Krugman, as usual, puts it best.  But he goes one step farther: it not just that Republicans will have to come up with a new playbook to remain competitive, but also that the constraints that used be upon the Democratic Party to create real change have essentially disappeared:

That’s why the soon-to-be-gone administration’s failure is bigger than Mr. Bush himself: it represents the end of the line for a political strategy that dominated the scene for more than a generation.

The reality of this strategy’s collapse has not, I believe, fully sunk in with some observers....

America in 1993 was a very different country — not just a country that had yet to see what happens when conservatives control all three branches of government, but also a country in which Democratic control of Congress depended on the votes of Southern conservatives. Today, Republicans have taken away almost all those Southern votes — and lost the rest of the country. It was a grand ride for a while, but in the end the Southern strategy led the G.O.P. into a cul-de-sac.

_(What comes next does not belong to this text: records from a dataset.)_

-- ==== Sys2Proof/Machine/Program.lean ====
section
/-!
DEFINITION. Flow programs on the Nimif engines: operands, the instructions, a run, the check of a program, the
commands of opcodes 0x0700 to 0x07FF, and IPFIX (10 R354 to R391).
-/

namespace Sys2Proof.Machine

open Sys2Proof

/-! ## Operands (10 R357) -/

/-- A run and the state it runs in. -/
abbrev Exec := Run × State

def Run.time (x : Run) : Nat := msgTime x.msg
def Run.fkey (x : Run) : FKey := msgKey x.msg x.keyLen

/-- The configuration of the run's epoch. -/
def Run.cfg (x : Run) (s : State) : Cfg := (s.epochCfg (msgEpoch x.msg)).getD s.stg.cur

/-- The record the run works on, if it has one. -/
def Run.record (x : Run) (s : State) : Option Rec := x.handle.bind s.recOf

/-- Operand ST (10 R357); without a record STATE and CLASS read 0 (log entry 33). -/
def Run.stWord (x : Run) (s : State) : Word :=
  let r : Rec := (x.record s).getD { state := 0 }
  wd (r.state + r.cls * 2 ^ 4 + x.inStatus * 2 ^ 8)

/-- The value of operand n. -/
def readOp (n : Nat) (p : Exec) : Word :=
  let x := p.1
  let r := x.record p.2
  if n < 10 then (match r with | some r => wordAt r.w n | none => 0)
  else if n < 16 then wordAt x.y (n - 10)
  else if n < 20 then wordAt x.scratch (n - 16)
  else if n < 24 then wordAt x.msg (n - 8)
  else if n = 24 then (match r with | some r => wd r.packets | none => 0)
  else if n = 25 then (match r with | some r => wd r.bytes | none => 0)
  else if n = 26 then x.stWord p.2
  else if n = 27 then wd (p.2.hashKey x.fkey)
  else 0

/-- Writes operand n; read-only operands and ZERO take no value. -/
def writeOp (n : Nat) (v : Word) (p : Exec) : Exec :=
  let x := p.1
  if n < 10 then
    match x.handle with
    | some h => ({ x with wrote := x.wrote ||| 2 ^ n }, p.2.onRec h fun r => { r with w := r.w.set n v })
    | none => p
  else if n < 16 then ({ x with y := x.y.set (n - 10) v }, p.2)
  else if n < 20 then ({ x with scratch := x.scratch.set (n - 16) v }, p.2)
  else p

/-- Passes on to the instruction after the next n. -/
def skipBy (n : Nat) (p : Exec) : Exec := ({ p.1 with index := p.1.index + n }, p.2)

/-- Y2 of a program's OVERFLOW field (10 R358, R385). -/
def overflowY (c : Cfg) (prog : Nat) : List Word := [wd (progOverflow c prog), 0, 0, 0, 0, 0]

/-- Ends the run at once with the OVERFLOW action of the request's program; its record closes (10 R371, R378). -/
def endRun (p : Exec) : Exec :=
  let x := p.1
  let t := match x.handle with | some h => p.2.onRec h fun r => { r with state := 0xE } | none => p.2
  ({ x with stopped := true, y := overflowY (x.cfg p.2) (msgProgram x.msg) }, t)

def opD (w : Word) : Nat := fld w 26 22
def opA (w : Word) : Nat := fld w 21 17

/-- An engine's program counter of index i. -/
def countProg (e i : Nat) (p : Exec) : Exec := (p.1, p.2.bump 12 e i 1)

/-! ## Instructions (10 R362 to R380) -/

/-- Operand B of an ALU instruction, with its immediate extended as the instruction says. -/
def aluB (signed : Bool) (w : Word) (p : Exec) : Word :=
  if bit w 16 then (let n := fld w 11 0; if signed && decide (2048 ≤ n) then wd (n + 0xFFFFF000) else wd n)
  else readOp (fld w 4 0) p

/-- COND (10 R364). -/
def condHolds (cond : Nat) (a b : Word) : Bool :=
  match cond with
  | 0 => decide (a = b)
  | 1 => decide (a ≠ b)
  | 2 => decide (a.toNat < b.toNat)
  | 3 => decide (b.toNat ≤ a.toNat)
  | 4 => decide (a &&& b ≠ 0)
  | 5 => decide (a &&& b = 0)
  | _ => false

def instrSkip (w : Word) (p : Exec) : Exec :=
  if condHolds (fld w 26 24) (readOp (fld w 19 15) p) (readOp (fld w 4 0) p) then skipBy (fld w 23 20) p else p

def instrSkipi (w : Word) (p : Exec) : Exec :=
  if condHolds (fld w 26 24) (readOp (fld w 19 15) p) (wd (fld w 11 0)) then skipBy (fld w 23 20) p else p

def instrAdd (w : Word) (p : Exec) : Exec := writeOp (opD w) (readOp (opA w) p + aluB true w p) p

/-- SADD: the sum, an immediate signed, clamped to 0 and 0xFFFF_FFFF. -/
def saddSum (w : Word) (p : Exec) : Int :=
  let b := aluB true w p
  (readOp (opA w) p).toNat + (if bit w 16 then b.toInt else (b.toNat : Int))

def instrSadd (w : Word) (p : Exec) : Exec := writeOp (opD w) (wd (min 0xFFFFFFFF (saddSum w p).toNat)) p

def instrMin (w : Word) (p : Exec) : Exec := writeOp (opD w) (wd (min (readOp (opA w) p).toNat (aluB false w p).toNat)) p

def instrMax (w : Word) (p : Exec) : Exec := writeOp (opD w) (wd (max (readOp (opA w) p).toNat (aluB false w p).toNat)) p

def instrLdi (w : Word) (p : Exec) : Exec := writeOp (opD w) (wd (fld w 11 0 * 2 ^ (8 * fld w 21 20))) p

def instrExt (w : Word) (p : Exec) : Exec :=
  writeOp (opD w) (wd ((readOp (opA w) p).toNat / 2 ^ fld w 16 12 % 2 ^ (fld w 11 7 + 1))) p

/-- INS: W bits of A at bit POS of D. -/
def insertBits (d a : Word) (pos width : Nat) : Word :=
  let m : Word := wd ((2 ^ width - 1) * 2 ^ pos)
  (d &&& ~~~ m) ||| (wd (a.toNat % 2 ^ width * 2 ^ pos) &&& m)

def instrIns (w : Word) (p : Exec) : Exec :=
  writeOp (opD w) (insertBits (readOp (opD w) p) (readOp (opA w) p) (fld w 16 12) (fld w 11 7 + 1)) p

def instrKeyx (w : Word) (p : Exec) : Exec :=
  writeOp (opD w) (wd (beAt p.1.fkey.bytes (fld w 21 16) (2 ^ fld w 15 14))) p

/-- TS (10 R363). -/
def tsValue (mode : Nat) (x : Run) : Word :=
  let t := x.time
  match mode with
  | 0 => wd t
  | 1 => wd (t / 1000)
  | 2 => wd (t / 10 ^ 9)
  | _ => match x.lastBefore with | some l => wd (min 0xFFFFFFFF ((t - l) / 1000)) | none => 0

def instrTs (w : Word) (p : Exec) : Exec := writeOp (opD w) (tsValue (fld w 21 20) p.1) p

def instrSetsc (w : Word) (p : Exec) : Exec :=
  match p.1.handle with
  | none => p
  | some h => (p.1, p.2.onRec h fun r =>
      { r with
        state := if bit w 9 then fld w 26 23 else r.state
        cls := if bit w 8 then fld w 22 19 else r.cls
        program := if bit w 7 then fld w 18 10 else r.program })

/-- A meter profile's CIR, PIR, CBS, PBS (10 R386). -/
def meterProfile (c : Cfg) (n : Nat) : Nat × Nat × Nat × Nat :=
  let w := cfgWords c 0x0710 n [wd n, 100000000, 100000000, 16777215, 16777215]
  ((wordAt w 1).toNat, (wordAt w 2).toNat, (wordAt w 3).toNat, (wordAt w 4).toNat)

/-- METER (10 R369). The products are taken in 64 bits. -/
def instrMeter (e : Nat) (w : Word) (p : Exec) : Exec :=
  let x := p.1
  match x.record p.2 with
  | none => writeOp (opD w) 0 p
  | some r =>
    let c := x.cfg p.2
    let (cir, pir, cbs, pbs) := meterProfile c (fld w 17 8)
    let n := fld w 21 18
    let t := match x.lastBefore with | some l => x.time - l | none => 0
    let fresh := decide (x.inStatus = 1)
    let tc0 := if fresh then cbs else (wordAt r.w n).toNat
    let tp0 := if fresh then pbs else (wordAt r.w (n + 1)).toNat
    let tc := min cbs (tc0 + cir * t % 2 ^ 64 / 8000000)
    let tp := min pbs (tp0 + pir * t % 2 ^ 64 / 8000000)
    let len := (max 1 ((msgLength x.msg : Int) + egrOverhead c (fld (wordAt x.msg 12) 23 14))).toNat
    let color := if tp < len then 2 else if tc < len then 1 else 0
    let q := writeOp n (wd (if color = 0 then tc - len else tc)) p
    let q := writeOp (n + 1) (wd (if color = 2 then tp else tp - len)) q
    countProg e (13 + color) (writeOp (opD w) (wd color) q)

/-- A pool's REUSE_DELAY and its ADDR_INDEX and address pairs (10 R387). -/
def poolOf (c : Cfg) (n : Nat) : Nat × List (Nat × Word) :=
  let w := cfgWords c 0x0720 n [wd n]
  (fld (wordAt w 0) 20 13, (List.range (fld (wordAt w 0) 12 8)).map fun i => (fld (wordAt w (1 + 2 * i)) 11 0, wordAt w (2 + 2 * i)))

/-- A port of an address index is neither allocated nor within a reuse delay in seconds (10 R371, R372). -/
def State.portFree (s : State) (delay idx port : Nat) : Bool :=
  let k := idx * 65536 + port
  !tabGet false s.prg.nat k &&
  (match tabFind s.prg.freed k with
   | some t => decide (t + delay * 10 ^ 9 * nsUnit ≤ s.tim.up)
   | none => true)

/-- The first free port of an engine's share after the one it allocated last for the address. Before its first, the
share is taken from its start (log entry 17). -/
def State.natPort (s : State) (e delay idx : Nat) : Option Nat :=
  let base := 1024 + 504 * e
  let last := tabGet 0 s.prg.ptr (e * 4096 + idx)
  let from_ := if last = 0 then 0 else last + 1 - base
  ((List.range 504).map fun i => base + (from_ + i) % 504).find? fun q => s.portFree delay idx q

/-- NATALLOC (10 R371). -/
def instrNatalloc (e : Nat) (w : Word) (p : Exec) : Exec :=
  let x := p.1
  let d := opD w
  match x.handle with
  | none => writeOp (d + 1) 0 (writeOp d 0 p)
  | some _ =>
    let (delay, l) := poolOf (x.cfg p.2) (fld w 16 9)
    let start := if l.length = 0 then 0 else (readOp (opA w) p).toNat % l.length
    let order := l.drop start ++ l.take start
    match order.findSome? fun a => (p.2.natPort e delay a.1).map fun q => (a.1, a.2, q) with
    | none => countProg e 3 (endRun p)
    | some (idx, addr, q) =>
      let t := p.2.onPrg fun g => { g with
        nat := tabIns (idx * 65536 + q) true g.nat, freed := tabDel (idx * 65536 + q) g.freed
        ptr := tabPut 0 (e * 4096 + idx) q g.ptr }
      countProg e 2 (writeOp (d + 1) (wd (idx * 65536 + q)) (writeOp d addr (x, t)))

/-- NATFREE (10 R372). -/
def instrNatfree (e : Nat) (w : Word) (p : Exec) : Exec := (p.1, p.2.natFree e (readOp (opA w) p))

/-- Members of a group: VALUE, NEXTHOP, LIVE (10 R377, R389). -/
def lbMembers (c : Cfg) (g : Nat) : List (Word × Nat × Bool) :=
  let w := cfgWords c 0x0730 g [wd g]
  (List.range (fld (wordAt w 0) 24 16)).map fun i =>
    (wordAt w (1 + 2 * i), fld (wordAt w (2 + 2 * i)) 15 0, bit (wordAt w (2 + 2 * i)) 16)

/-- The member that a selection value picks (10 R378). -/
def lbPick (l : List (Word × Nat × Bool)) (x : Nat) : Option (Word × Nat × Bool) :=
  let live := l.filter fun m => m.2.2
  match l[x / 2 ^ 16 * l.length / 2 ^ 16]? with
  | some m => if m.2.2 then some m else live[x % 2 ^ 16 * live.length / 2 ^ 16]?
  | none => none

/-- LBSEL (10 R378). -/
def instrLbsel (e : Nat) (w : Word) (p : Exec) : Exec :=
  let l := lbMembers (p.1.cfg p.2) ((readOp (opA w) p).toNat % 65536)
  let x := if bit w 11 then (readOp (fld w 16 12) p).toNat * 0x9E3779B1 % 2 ^ 32 else p.2.hashKey p.1.fkey / 2 ^ 32
  match lbPick l x with
  | none => countProg e 7 (endRun p)
  | some m => countProg e 6 (writeOp (opD w + 1) (wd m.2.1) (writeOp (opD w) m.1 p))
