-- ==== Sys2Proof/Machine/Egress.lean ====
section
/-!
DEFINITION. Egress: admission, gate windows, the choice of the next frame, its start, preemption and end,
shapers, gate lists and the egress commands (12; 06 R205 to R210; 13 R472).
-/

namespace Sys2Proof.Machine

open Sys2Proof

/-! ## Checksums of the Internet protocols -/

/-- One's complement sum of 16-bit numbers. -/
def ocAdd (a b : Nat) : Nat := let s := a + b; s % 65536 + s / 65536

/-- The 16-bit words of a byte list in network order, an odd last byte filled with 0. -/
def beWords : List Byte → List Nat
  | [] => []
  | [a] => [a.toNat * 256]
  | a :: b :: t => (a.toNat * 256 + b.toNat) :: beWords t

/-- A checksum after the words `old` become `new`, updated incrementally. -/
def csumUpdate (c : Nat) (old new : List Nat) : Nat :=
  0xFFFF - new.foldl ocAdd (old.foldl (fun a m => ocAdd a (0xFFFF - m)) (0xFFFF - c))

/-! ## Gate lists (12 R444 to R450) -/

/-- The segments of one full cycle: lengths in ns and gates, from what is left of the cycle. -/
def gateSegs : List (Nat × Nat) → Nat → List (Nat × Nat)
  | [], _ => []
  | [(_, g)], rem => if rem = 0 then [] else [(rem, g)]
  | (i, g) :: t, rem => if rem = 0 then [] else if rem ≤ i then [(rem, g)] else (i, g) :: gateSegs t (rem - i)

def GateList.segs (l : GateList) : List (Nat × Nat) := gateSegs l.entries l.cycle

/-- Segments after n ns have passed. -/
def dropTime : List (Nat × Nat) → Nat → List (Nat × Nat)
  | [], _ => []
  | (i, g) :: t, n => if n < i then (i - n, g) :: t else dropTime t (n - i)

/-- The time until a gate closes; no value where it stays open through the list. -/
def openRun (q : Nat) : List (Nat × Nat) → Option Nat
  | [] => none
  | (i, g) :: t => if g.testBit q then (openRun q t).map fun n => n + i else some 0

def State.gateOf (s : State) (p : Nat) : Gate := tabGet {} s.egr.gate p

/-- Gate states now. -/
def State.gatesNow (s : State) (p : Nat) : Nat := (s.gateOf p).gates

def State.gateOpen (s : State) (p q : Nat) : Bool := (s.gatesNow p).testBit q

/-- Gate segments from now on, as far as the window of a gate looks (12 R448). -/
def Gate.ahead (g : Gate) (now : Nat) : List (Nat × Nat) :=
  let next (l : GateList) : List (Nat × Nat) :=
    if l.active then l.segs ++ l.segs else []
  if g.cur.active then
    let rest := dropTime g.cur.segs (now - g.cycleStart)
    match g.next with
    | none => rest ++ g.cur.segs ++ g.cur.segs
    | some (l, start) =>
      let e := g.cycleStart + g.cur.cycle
      let k := (g.stopAt - e) / g.cur.cycle
      let keep := match g.cur.segs.getLast? with | some x => x.2 | none => 0x1FF
      rest ++ (List.replicate k g.cur.segs).flatten ++ [(start - max now g.stopAt, keep)] ++ next l
  else match g.next with
    | none => []
    | some (l, start) => (start - now, 0x1FF) :: next l

/-- A queue's window in ns, queue 8 for Col; no value when its gate does not close. -/
def State.window (s : State) (p q : Nat) : Option Nat := openRun q ((s.gateOf p).ahead s.now)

For the longest time, the progressive economic agenda was held hostage to vaguely economically progressive but socially retrograde racist Dixiecrats in the South.  When truly progressive economics required that all our nation's people have equal opportunity to share in the nation's wealth, those erstwhile alliances became strained or broken.  But today Democrats are no longer dependent on the likes of Zell Miller and his Dixiecratic friends to enact a progressive economic agenda.  The Republicans have painted themselves into a corner as the Party of the South, and Democrats have largely cleaned our own house of the racists.

All that leaves for us is the question of whether enough of our Democratic officials will recover from their Battered Wife Syndrome and reject the temptations of corporate corruption to truly herald the advent of a 2nd New Deal.

Because at this point, the Republican Party is basically incapable of stopping us until they figure out a new strategy to win elections--a not impossible but truly monumental task.  Nor are we as Democrats held back by the same constraints we once were. The time to seize the day is now, and the opportunity has never been more wide open.

Few in Washington yet realize the significance of this, but Krugman does.  If you do nothing else today, read his column in full.  Memorize it.  You'll be glad you did.